Metropolitan News-Enterprise

 

Monday, June 4, 2001

 

Page 1

 

 CRA Revenue Cap Includes County DeductionsC.A.

 

By ROBERT GREENE, Staff Writer

 

An attempt by the Los Angeles Community Redevelopment Agency to avoid paying the county at least $5 million for figuring how much tax money to allocate for projects has been rejected by this district’s Court of Appeal.

Upholding a Los Angeles Superior Court ruling, the appeals court ruled that the county properly deducts its administrative costs from the tax increment funds it is required to turn over to the CRA under state redevelopment law.

The fact that several CRA projects have had caps placed on the total amount of tax money they can take in does not shift the burden to the county to bear the full cost of calculating how much the agency gets, Presiding Justice Roger Boren of Div. Two said.

“The plain language of the statute here permits County to deduct the [administration fee] from CRA’s tax increment allocation and is in harmony with the legislative intent to allow counties to recover their administrative costs,” Boren wrote. “To follow CRA’s interpretation of [Revenue and Taxation Code Sec.] 95.3 would allow redevelopment agencies with capped plans to avoid those costs.”

At issue is the so-called tax increment that is the lifeblood of redevelopment projects.

Agencies like the CRA operate by declaring particular urban areas “blighted” and then adopting plans to renovate them. They sell bonds to finance the projects which, when built, are expected to substantially increase property values in the formerly rundown areas.

The cities, school districts, and other government agencies that share in property taxes continue to receive their portion based on the value the blighted area had before redevelopment, or would have had if redevelopment had not gone forward. But the tax increment—-the extra revenues now brought in because of the new, higher values spurred by the redevelopment—-bypasses the cities and school districts and goes directly to the agency to repay the bonds.

The CRA dispute with the county is based on two added twists to the redevelopment scenario, one brought on largely by hostility toward redevelopment philosophy, the other by a severe financial crunch faced by counties in the early and mid-1990s.

Answering concerns that redevelopment was diverting tax money from crucial services to pay agencies’ ever-increasing appetite for new projects, the Legislature allowed those tax increments to be capped. Initial caps were generous, but legal action often worked to lower them.

For example, the $7.1 billion cap for Los Angeles’ Central Business District was reduced to $750 million in the wake of a lawsuit brought by then-City Councilman Ernani Bernardi in 1977.

Meanwhile, the Legislature allowed cash-strapped counties to begin charging to recoup their costs to collect and apportion the tax increment.
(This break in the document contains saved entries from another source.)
-- ==== Sys2Proof/Machine/Keystone.lean ====
section
/-! DEFINITION. The keystone and the release of the old bank (R55 to R59, R71, R89). -/

namespace Sys2Proof.Machine

/-! ### Old-tagged packets (R58) -/

/-- Does a tag name the old bank? -/
def Dev.oldTag (d : Dev) (t : Nat) : Bool := t % 2 != d.liveTag

/-- A held cell with the old tag. -/
def Dev.oldCell (d : Dev) (c : Option (BitVec 2048)) : Bool := match c with | some c => d.oldTag (cellTag c) | none => false

/-- The packets that begin in old-tagged cells which a context holds out of order. -/
def Dev.oldHeld (d : Dev) (x : RxContext) : Nat :=
  (x.held.map fun h => match h.2.2 with | some c => if d.oldTag (cellTag c) then cellHeads c else 0 | none => 0).sum

/-- Old-tagged packets resident in the device (TIM_OLD_RESIDENT): in queues, waiting for the TM or a stroke, in the deck, in the
replication engine, in a fabric stream and in reassembly. -/
def Dev.oldResident (d : Dev) : Nat :=
  let old (p : Packet) : Bool := d.oldTag p.tag
  let deck (x : Option DeckPkt) : Bool := match x with | some y => old y.pkt | none => false
  let n1 := (d.que.q.map fun e => (e.2.filter fun x => old x.pkt).length).sum
  let n2 := (d.que.arrivals.filter fun a => old a.pkt).length
  let n3 := (d.pir.ss.map fun e => (e.2.filter fun x => old x.pkt).length).sum
  let n4 := (d.pir.egress.map fun e => (e.2.filter old).length).sum
  let n5 := (d.dck.inProg.filter fun e => deck e.2).length + (d.dck.fabQ.map fun e => (e.2.filter fun x => old x.pkt).length).sum
  let n6 := (d.dck.backlog.filter fun j => j.released && old j.pkt).length
  let n7 := (d.fab.tx.filter fun e => !e.2.left.isEmpty && d.oldTag e.2.tag).length
  let n8 := (d.fab.rx.map fun e => (if !e.2.part.isEmpty && d.oldTag e.2.tag then 1 else 0) + d.oldHeld e.2).sum
  n1 + n2 + n3 + n4 + n5 + n6 + n7 + n8

/-- `n` packets dropped with EPOCH_EXPIRED. -/
def Dev.dropExpiredN (d : Dev) : Nat → Dev
  | 0 => d
  | n + 1 => d.dropExpired.dropExpiredN n

/-- A list without its old-tagged packets, and how many they were. -/
def Dev.sweepList {α : Type} (d : Dev) (pkt : α → Packet) (l : List α) : List α × Nat :=
  let keep := l.filter fun x => !d.oldTag (pkt x).tag
  (keep, l.length - keep.length)

/-- The sweep of one queue: its old-tagged records are freed. -/
def Dev.sweepQueue (d : Dev) (q : Nat) : Dev :=
  let gone := (d.queue q).filter fun x => d.oldTag x.pkt.tag
  let d1 := d.each gone fun x d => ((d.flowSub x.flow x.pktLen).releaseRecord x).dropExpired
  if gone.isEmpty then d else (d1.setQueue q ((d.queue q).filter fun x => !d.oldTag x.pkt.tag)).spillCheck q

/-- The sweep of the packets that wait for a stroke or for the TM. -/
def Dev.sweepPiers (d : Dev) : Dev :=
  let ss := d.pir.ss.map fun e => (e.1, d.sweepList (·.pkt) e.2)
  let eg := d.pir.egress.map fun e => (e.1, d.sweepList id e.2)
  let ar := d.sweepList (·.pkt) d.que.arrivals
  let gone := d.pir.egress.flatMap fun e => e.2.filter fun p => d.oldTag p.tag
  let lost := (d.que.arrivals.filter fun a => d.oldTag a.pkt.tag).map fun a => a.pkt.get Md.mirror
  let d1 := (d.mirrorsLost lost).each gone fun p d => d.updLp (p.get Md.egrPort) fun x => { x with pendingBytes := x.pendingBytes - p.bytes.length }
  let d2 : Dev :=
    { d1 with pir := { d1.pir with ss := (ss.filter fun e => !e.2.1.isEmpty).map fun e => (e.1, e.2.1),
                                   egress := (eg.filter fun e => !e.2.1.isEmpty).map fun e => (e.1, e.2.1) },
              que := { d1.que with arrivals := ar.1 } }
  d2.dropExpiredN ((ss.map fun e => e.2.2).sum + (eg.map fun e => e.2.2).sum + ar.2)

/-- The sweep of the deck and the replication engine. -/
def Dev.sweepDeck (d : Dev) : Dev :=
  let busy := d.dck.inProg.filter fun e => match e.2 with | some y => d.oldTag y.pkt.tag | none => false
  let d1 := d.each busy fun e d =>
    let d1 := match e.2 with
      | some y => (match y.voq with | some h => d.releaseRecord h | none => d)
      | none => d
    { d1 with dck := { d1.dck with inProg := d1.dck.inProg.set (fun _ => none) e.1 none } }.dropExpired
  let fq := d1.dck.fabQ.map fun e => (e.1, d1.sweepList (·.pkt) e.2)
  let jobs := d1.dck.backlog.filter fun j => d1.oldTag j.pkt.tag
  let d2 : Dev := { d1 with dck := { d1.dck with fabQ := (fq.filter fun e => !e.2.1.isEmpty).map fun e => (e.1, e.2.1),
                                                 backlog := d1.dck.backlog.filter fun j => !d1.oldTag j.pkt.tag } }
  let d3 := (d2.mirrorsLost (jobs.map (·.mirror))).each jobs fun j d => if j.released then (d.freeRecord j.owner j.handles).dropExpired else d
  d3.dropExpiredN (fq.map fun e => e.2.2).sum

/-- The sweep of the reassembly contexts: a packet in progress with the old tag ends, and its bytes are skipped up to a head; so end the packets
that begin in old-tagged cells held out of order, which then count as lost cells do. -/
def Dev.sweepReasm (d : Dev) : Dev :=
  d.each d.fab.rx fun e d =>
    let part := !e.2.part.isEmpty && d.oldTag e.2.tag
    let held := e.2.held.map fun h => (h.1, h.2.1, if d.oldCell h.2.2 then none else h.2.2)
    let x := { e.2 with part := if part then [] else e.2.part, skip := e.2.skip || part, held := held }
    (d.setRx e.1 x).reasmExpiredN e.1 e.2.expected ((if part then 1 else 0) + d.oldHeld e.2)

/-- The sweep of the sending streams: the rest of an old-tagged packet that is partly staged is dropped. -/
def Dev.sweepStreams (d : Dev) : Dev :=
  d.each (d.fab.tx.filter fun e => !e.2.left.isEmpty && d.oldTag e.2.tag) fun e d => (d.setTxStream e.1 { e.2 with left := [] }).dropExpired

/-- Every old-tagged packet is dropped with EPOCH_EXPIRED. -/
def Dev.sweepAll (d : Dev) : Dev :=
  let d1 := d.each (d.que.q.map (·.1)) fun q d => d.sweepQueue q
  ((((d1.sweepDeck).sweepPiers).sweepReasm).sweepStreams).settle

/-! ### Release (R59, R71, R89) -/

/-- Seeds stay in force while the schema of a bank declares their table as an exact-match table (R71). The placement a rehash put in
force stands until a live load (R210). -/
def Dev.pruneSeeds (d : Dev) : Dev :=
  let keep (tid : Nat) : Bool := declaresExact (d.bankImage 0) tid || declaresExact (d.bankImage 1) tid
  { d with img := { d.img with seeds := d.img.seeds.filter fun e => keep e.1 } }

/-- The placements that stand once the old bank is gone: a record that only kept the old bank's own placement goes; a committed placement that it
kept stands on, with the seeds in force (R210). -/
def releasedPlaces (l : List Placed) : List Placed :=
  (l.filter fun x => !(x.pin.isSome && x.newBase == x.base && x.newCap == x.cap)).map fun x => { x with pin := none }

/-- The old bank is released: TIM_RELEASE and TIM_EXPIRED together, and the staged slot is EMPTY. -/
def Dev.releaseOld (d : Dev) (swept : Nat) : Dev :=
  let old := (d.rd F.TIM_EPOCH_EPOCH + 65535) % 65536
  let d1 := (d.post Ev.TIM_RELEASE [(24, 2, old), (26, 1, swept), (32, 6, d.tim.span)]).post Ev.TIM_EXPIRED
    [(24, 8, d.tim.expiredSince)]
  let d2 := ((d1.wr F.TIM_BANK_STATUS_OLD_HELD 0).wr F.TIM_BANK_STATUS_SWEEP 0).wr F.IMG_STATUS_STAGED_STATE 0
  let places := (d2.tbl.places.map fun e => (e.1, releasedPlaces e.2)).filter fun (e : Nat × List Placed) => !e.2.isEmpty
  let d3 := { d2 with img := { d2.img with own := d2.img.own.filter fun e => e.1 % 2 == d.liveTag },
                      tbl := { d2.tbl with places := places } }
  ((d3.setSlot (1 - d.liveSlot) none).pruneSeeds).showSlots

/-- DRAIN_LIMIT_REACHED: at slot 0 of K + L, or of the first span after a relock that loads a span at or beyond it, the old bank is
released at once or an expiry sweep starts (R58). -/
def drainLimitReached (d : Dev) : Dev :=
  let lim := spanAdd (d.rd F.TIM_LAST_KEYSTONE) d.tim.limitInForce
  let loaded := d.tim.relockAt = some d.tim.tick
  if d.on F.TIM_BANK_STATUS_OLD_HELD = false ∨ d.tim.limitPassed = true ∨ d.stcHeld = true ∨ d.tim.slot ≠ 0 ∨
      spanReached lim d.tim.span = false ∨ loaded then d
  else
    let d1 := { d with tim := { d.tim with limitPassed := true } }
    if d1.oldResident = 0 then d1.releaseOld 0 else d1.wr F.TIM_BANK_STATUS_SWEEP 1

/-- EXPIRY_SWEEP_COMPLETE: the sweep has dropped every old-tagged packet, and the old bank is released (R58, R59). -/
def expirySweepComplete (d : Dev) : Dev :=
  if d.on F.TIM_BANK_STATUS_SWEEP then (d.sweepAll.releaseOld 1).lowCheck.settle else d

/-! ### The keystone (R56, R89) -/

/-- The armed entry of type 1 that is due now. -/
def Dev.dueKeystone (d : Dev) : Option Nat :=
  (d.tim.entries.find? fun e => e.2.state == .armed && e.2.type == 1 && e.2.span == d.tim.span).map (·.1)

/-- Tables without seeds in force take those of the new live image (R71). -/
def Dev.takeSeeds (d : Dev) (im : Image) : Dev :=
  d.each im.schemas.zipIdx fun x d =>
    if 2 ≤ x.1.kind ∧ x.1.kind ≤ 6 ∧ d.img.seeds.get (fun _ => none) x.2 = none then
      { d with img := { d.img with seeds := d.img.seeds.set (fun _ => none) x.2 (some (x.1.seed0, x.1.seed1)) } }
    else d

/-- A keystone that changes the placement of the table in rehash ends the rehash (R209). -/
def Dev.keystoneRehash (d : Dev) : Dev :=
  match d.tbl.rehash with
  | none => d
  | some r =>
    match d.exactPlace d.liveTag r.table with
    | some (_, p) => if p.kind = r.kind ∧ p.base = r.base ∧ p.cap = r.cap then d else d.rehashFail 3
    | none => d.rehashFail 3

/-- The flip of a keystone at span K: epoch, banks, slots, roots, profile and seeds. -/
def Dev.keystone (d : Dev) : Dev :=
  let k := d.tim.span
  let e := d.rd F.TIM_EPOCH_EPOCH + 1
  let d1 := ((d.wr F.TIM_EPOCH_EPOCH e).wr F.TIM_EPOCH_LIVE_TAG e).wr F.IMG_STATUS_LIVE_SLOT (1 - d.liveSlot)
  let d2 := ((d1.wr F.IMG_STATUS_STAGED_STATE 5).wr F.TIM_BANK_STATUS_OLD_HELD 1).wr F.TIM_LAST_KEYSTONE k
  let d3 : Dev := { d2 with tim := { d2.tim with
    ksFired := true, limitInForce := d.rd F.TIM_DRAIN_LIMIT_LIMIT, limitPassed := false, expiredSince := 0 } }
  let d4 := (d3.each (List.range 17) fun p d => if d.pierState p = 3 then d else d.setPierSlot p d.liveSlot).showSlots
  let d5 := match d4.liveImage with
    | some im => (((d4.takeSeeds im).setRoots true).applyTmProfile).keystoneRehash
    | none => d4
  (d5.settle).post Ev.TIM_KEYSTONE [(24, 2, d5.rd F.TIM_EPOCH_EPOCH), (32, 6, k)]

/-- KEYSTONE_FIRE. -/
def keystoneFire (d : Dev) : Dev :=
  match d.taFires, d.dueKeystone with
  | true, some i => (d.setEntry i { d.entryAt i with state := .done, result := 0 }).keystone
  | _, _ => d

/-! ### The commands -/

/-- KEYSTONE_FIRE. -/
def execKeystoneFire (s : State) : Host.Outcome State Fault Refusal := .next { s with dev := keystoneFire s.dev }
/-- DRAIN_LIMIT_REACHED. -/
def execDrainLimitReached (s : State) : Host.Outcome State Fault Refusal := .next { s with dev := drainLimitReached s.dev }
/-- EXPIRY_SWEEP_COMPLETE. -/
def execExpirySweepComplete (s : State) : Host.Outcome State Fault Refusal := .next { s with dev := expirySweepComplete s.dev }

end Sys2Proof.Machine
end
Los AngelesCounty officials calculated their expenses for the CBD and two other Los Angeles projects, then deducted them from the amount they remitted to the CRA.

The agency alleged that it was being underpaid. As property values in redeveloped areas continued to rise, the CRA argued, state law allowed it to take in every dollar up to the capped amount for each project. The deductions kept the agency from getting its full cap value, it argued. 

The CBD project is expected to reach its cap in 2003 or 2004, but the agency argued that the county’s practice of deducting its costs would keep the project about $5 million short of the cap to which it is entitled.

The Pico-Union area redevelopment project already reached its $14 million cap in 1994, and the CRA, which now receives no more tax increment, repaid the county the amount it got over the cap. But the county later ruled that it was due another $107,113.63 in administrative costs.

The Crenshaw area project’s caps are annual, at $500,000 each year. The county imposed $67,261.55 for a five-year period, a figure the CRA argued prevented it from reaching its rightful cap in each of those years.

But Boren said the deduction method employed by the county was appropriate, given the language of Sec. 95.3.

“In this complex area of property tax and redevelopment finance, clearer statements of procedure and purpose would be difficult to achieve,” the presiding justice said. “Because the statute is sufficiently clear in method and intent and because County’s implementation does not conflict with the process and procedure set forward in section 95.3, we uphold the trial court’s determination.”

Boren was joined by Justices Candace Cooper and Kathryn Doi Todd.

The case is Community Redevelopment Agency v. County of Los Angeles, 01 S.O.S. 2637.